Identifying the strength of an inhibitor can help to better predict the metabolism of a compound. An example of this can be constructed from the common lung cancer drug gefitinib. This drug acts as a weak inhibitor of CYP2C19 and 2D6 (Swaisland et al., 2005; Xu and Li, 2019), therefore, drugs that are metabolized via CYP2C19 or 2D6 could potentially be affected when taken in combination with gefitinib. Fig. 3 shows that all SSRIs are metabolized via CYP2D6, with citalopram, fluvoxamine, sertraline, and venlafaxine also being metabolized via CYP2C19. If all interactions are considered the same, by this theory, the metabolism of all SSRIs will be affected when used in combination with gefitinib even if it is a weak inhibitor. However, as shown from the described assays (Fig. 1 and Table 2), the results are not the same for all drugs. While indeed (1:1) DDIs of gefitinib and SSRIs yielded insignificant results for most of the drugs, sertraline was an exception. Considering gefitinib is metabolized via CYP2D6, 3A4, 1A2, 2C9, and 2C19 (Fig. 3), in which CYP2D6 and 3A4 are the major (with less than 80% of the drug remaining) and CYP1A2, 2C9, and 2C19 are minor (Luong et al., 2021; Xu and Li, 2019), drugs that inhibit CYP2D6 and 3A4 performance could potentially affect the overall metabolism of gefitinib. As for the remaining SSRIs, metabolic inhibition effects (weak, moderate, strong) have also been characterized: fluoxetine (strong CYP2D6, weak/moderate CYP3A4), paroxetine (strong CYP2D6, weak CYP 3A4), sertraline (weak/moderate CYP2D6, weak 3A4), and fluvoxamine (weak CYP2D6, moderate CYP3A4). Continuing with the theory mentioned above, the metabolism of gefitinib should also be significantly affected when used in combination with fluoxetine, fluvoxamine, paroxetine, or sertraline. But from this study, the results show that the theory is true for paroxetine and sertraline, but not for fluoxetine and fluvoxamine (Fig. 1 and Table 2). Moreover, it can be seen that citalopram and venlafaxine do not effect gefitinib metabolism, which is in agreement with the theory drawn from Table 1.

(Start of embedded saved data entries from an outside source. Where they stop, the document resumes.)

/-- The integer square root. -/
def isqrt (n : Nat) : Nat := if n = 0 then 0 else isqrtFrom (Nat.log2 n + 4) n (2 ^ (Nat.log2 n / 2 + 1))

/-- The square root of mant × 2^exp, to at least 140 bits, with sticky. -/
def sqrtExact (mant : Nat) (exp : Int) : Nat × Int × Bool :=
  let odd : Nat := (exp % 2).toNat
  let m := mant <<< odd
  let s := 150
  let n := m <<< (2 * s)
  let root := isqrt n
  (root, (exp - odd) / 2 - s, root * root != n)

/-- An integer type of R78: width and signedness. -/
structure IntTy where
  width : Nat
  signed : Bool
  deriving DecidableEq, Repr

/-- The integer types by code (R78). -/
def intTy : Nat → IntTy
  | 0 => ⟨32, true⟩ | 1 => ⟨32, false⟩ | 2 => ⟨64, true⟩ | 3 => ⟨64, false⟩
  | 4 => ⟨16, true⟩ | 5 => ⟨16, false⟩ | 6 => ⟨8, true⟩ | _ => ⟨8, false⟩

/-- The integer in the low bits of a register (R78). -/
def intOf (t : IntTy) (w : Nat) : Int :=
  let v := w % 2 ^ t.width
  if t.signed && decide (2 ^ (t.width - 1) ≤ v) then (v : Int) - 2 ^ t.width else v

/-- An integer wrapped to a type and extended to 64 bits (R78). -/
def intBits (t : IntTy) (v : Int) : DWord := BitVec.ofInt 64 (intOf t (v % 2 ^ t.width).toNat)

/-- The least value of a type. -/
def intMin (t : IntTy) : Int := if t.signed then -(2 ^ (t.width - 1)) else 0

/-- The greatest value of a type. -/
def intMax (t : IntTy) : Int := if t.signed then 2 ^ (t.width - 1) - 1 else 2 ^ t.width - 1

/-- A value clamped to a type, and whether it was out of range. -/
def intClamp (t : IntTy) (v : Int) : Int × Bool :=
  if v < intMin t then (intMin t, true) else if intMax t < v then (intMax t, true) else (v, false)

/-- A floating value rounded to an integer of a type (R85): NX in range and inexact, IV on saturation and on NaN. -/
def roundToInt (t : IntTy) (r : Rnd) (v : Val) : Int × Flags :=
  match v with
  | .nan _ _ _ => (0, flagIV)
  | .inf n => (if n then intMin t else intMax t, flagIV)
  | .num n m e =>
    let (k, inexact) := roundAt r n m e 0 false
    let (c, out) := intClamp t (if n then -(k : Int) else k)
    (c, if out then flagIV else if inexact then flagNX else 0)

/-- Rounding to an integral element with NS on saturation (R80, R183): the integer-element formats. -/
def roundToElem (t : IntTy) (r : Rnd) (neg : Bool) (m : Nat) (e : Int) (sticky : Bool) : Int × Flags :=
  let (k, inexact) := roundAt r neg m e 0 sticky
  let (c, out) := intClamp t (if neg then -(k : Int) else k)
  (c, if out then flagNS ||| flagNX else if inexact then flagNX else 0)

/-- A tapered format (R75): bits and exponent bits. -/
structure TaperFmt where
  bits : Nat
  es : Nat
  deriving DecidableEq, Repr

/-- The tapered formats by code 10 to 14 (R75); block elements 28 and 29 are T8E1 and T6E1. -/
def taperFmt : Nat → TaperFmt
  | 10 => ⟨8, 0⟩ | 11 => ⟨8, 1⟩ | 12 => ⟨8, 2⟩ | 13 => ⟨6, 0⟩ | 14 => ⟨6, 1⟩ | 28 => ⟨8, 1⟩ | _ => ⟨6, 1⟩

/-- The length of the run of bits equal to bit from bit i - 1 down. -/
def runLen (w : Nat) (bit : Bool) : Nat → Nat
  | 0 => 0
  | i + 1 => if w.testBit i == bit then runLen w bit i + 1 else 0

/-- Decoding a tapered word (R75). -/
def decodeTaper (t : TaperFmt) (w : Nat) : Val :=
  let w := w % 2 ^ t.bits
  if w = 0 then .zero false
  else if w = 2 ^ (t.bits - 1) then .nan false (2 ^ 51) false
  else
    let neg := w.testBit (t.bits - 1)
    let b := (if neg then 2 ^ t.bits - w else w) % 2 ^ (t.bits - 1)
    let n := t.bits - 1
    let r := b.testBit (n - 1)
    let m := runLen b r n
    let k : Int := if r then (m : Int) - 1 else -(m : Int)
    let left := n - m - 1
    let rest := b % 2 ^ left
    let eb := min t.es left
    let e := (rest >>> (left - eb)) <<< (t.es - eb)
    let fb := left - eb
    .num neg (2 ^ fb + rest % 2 ^ fb) (k * 2 ^ t.es + e - fb)

/-- Encoding ± mant × 2^exp (mant > 0) into a tapered format (R77). -/
def encodeTaper (t : TaperFmt) (r : Rnd) (neg : Bool) (mant : Nat) (exp : Int) (sticky : Bool) : Nat × Flags :=
  let n := t.bits - 1
  let lg := Nat.log2 mant
  let e := (lg : Int) + exp
  let k := e / 2 ^ t.es
  let eb := (e - k * 2 ^ t.es).toNat
  let gl := if 0 ≤ k then k.toNat + 2 else (-k).toNat + 1
  let g := if 0 ≤ k then 2 ^ (k.toNat + 2) - 2 else 1
  let str := ((g <<< t.es) + eb) * 2 ^ lg + (mant - 2 ^ lg)
  let len := gl + t.es + lg
  let c := cutAt str (-(len : Int)) (-(n : Int)) sticky
  let v := c.1 + (roundsUp r.mode neg c.1 c.2.1 c.2.2 r.draw).toNat
  let v := if v = 0 then 1 else if 2 ^ n ≤ v then 2 ^ n - 1 else v
  let out := if neg then 2 ^ t.bits - v else v
  -- the magnitude against maxpos = 2^top and minpos = 2^-top (R77)
  let top : Int := (t.bits - 2 : Nat) * 2 ^ t.es
  let isPow := mant == 2 ^ lg && !sticky
  let ns : Flags := if e < -top || top < e || (e == top && !isPow) then flagNS else 0
  let same := match decodeTaper t v with
    | .num _ m2 e2 =>
      let q := min exp e2
      !sticky && mant <<< (exp - q).toNat == m2 <<< (e2 - q).toNat
    | _ => false
  (out, ns ||| (if same then 0 else flagNX))

/-- A value encoded into a tapered format (R77): NaN and infinities become NAV. -/
def roundTaper (t : TaperFmt) (r : Rnd) (v : Val) : Nat × Flags :=
  match v with
  | .nan _ _ sig => (2 ^ (t.bits - 1), if sig then flagIV else 0)
  | .inf _ => (2 ^ (t.bits - 1), flagIV)
  | .num n m e => if m = 0 then (0, 0) else encodeTaper t r n m e false

/-- The mixing function of R185. -/
def mix32 (x : Word) : Word :=
  let x := x ^^^ (x >>> 16)
  let x := x * 0x6A09E667#32
  let x := x ^^^ (x >>> 15)
  let x := x * 0xBB67AE85#32
  x ^^^ (x >>> 16)

/-- Draw number n of the stream with seed sigma (R185). -/
def drawAt (sigma n : Word) : Word := mix32 (sigma ^^^ mix32 n)

/-- One step of the CRC-32C register over a byte (R198). -/
def crcByte (crc : Word) (y : Byte) : Word :=
  (List.range 8).foldl (fun c _ => (c >>> 1) ^^^ (if c.getLsbD 0 then 0x82F63B78#32 else 0)) (crc ^^^ y.setWidth 32)

/-- The CRC-32C register advanced over bytes (R198). -/
def crcBytes (crc : Word) (bs : List Byte) : Word := bs.foldl crcByte crc

/-- CRC-32C with the standard's inversions. -/
def crc32c (bs : List Byte) : Word := ~~~(crcBytes 0xFFFFFFFF#32 bs)

end Sys2Proof.Machine
end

The results concerning sertraline, fluoxetine, and fluvoxamine in combination with gefitinib did not agree with the predictions. Like paroxetine, sertraline affects the metabolism of gefitinib in (1:1) and in (1:1:1) combinations with losartan. Like citalopram, fluvoxamine, and venlafaxine, sertraline is metabolized by CYP2C19 and 2D6. However, unlike other SSRIs, only sertraline is affected in (1:1) with gefitinib. The CYP screening profile (Fig. 3, Table 1-metabolism pathway) showed that sertraline was significantly degraded with CYP2D6, 2C9, and 2C19, while other SSRI degradations were observed with mostly CYP2D6. One explanation for this noted behavior is that the combination of both drugs being weak inhibitors of CYP2D6 with CYP2C19 caused an increase of DDIs. Moreover, fluvoxamine is a strong CYP1A2 and CYP2C19 inhibitor, a moderate CYP3A4 and CYP2C9 inhibitor, and a weak CYP2D6 inhibitor, while gefitinib is a weak CYP2D6 and CYP2C19 inhibitor. Looking at gefitinib's CYP profile (Fig. 3A), gefitinib was more strongly metabolized by CYP2D6 as compared to CYP3A4. Therefore, moderate CYP3A4 and weak CYP2D6 inhibition is not significant enough to observe a notable change in (1:1) DDIs. Oddly, fluoxetine is a strong CYP2D6 inhibitor, a weak/moderate CYP3A4 and CYP2C19 inhibitor, a moderate CYP2C9 inhibitor, and a weak CYP1A2 inhibitor. Based on the information in Table 1, fluoxetine should be the strongest inhibitor of gefitinib metabolism compared to the other SSRIs. However, the results show that paroxetine and sertraline significantly inhibit gefitinib metabolism in all combinations: (1:1) gefitinib alone and (1:1:1) with gefitinib and losartan. Herein, the CYP data profile of fluoxetine shows similar to fluvoxamine. Indeed, fluoxetine and fluvoxamine showed significant DDIs only in (1:1:1) with gefitinib and losartan. It is most likely that other pathways are affected as well since the activation and metabolism of many drugs primarily involve three metabolic pathways: (1) cytochrome P450, (2) monoamine oxidase (MAO), and (3) flavin-containing monooxygenase (FMO) (Jacobson et al., 1987; Jin et al., 2014).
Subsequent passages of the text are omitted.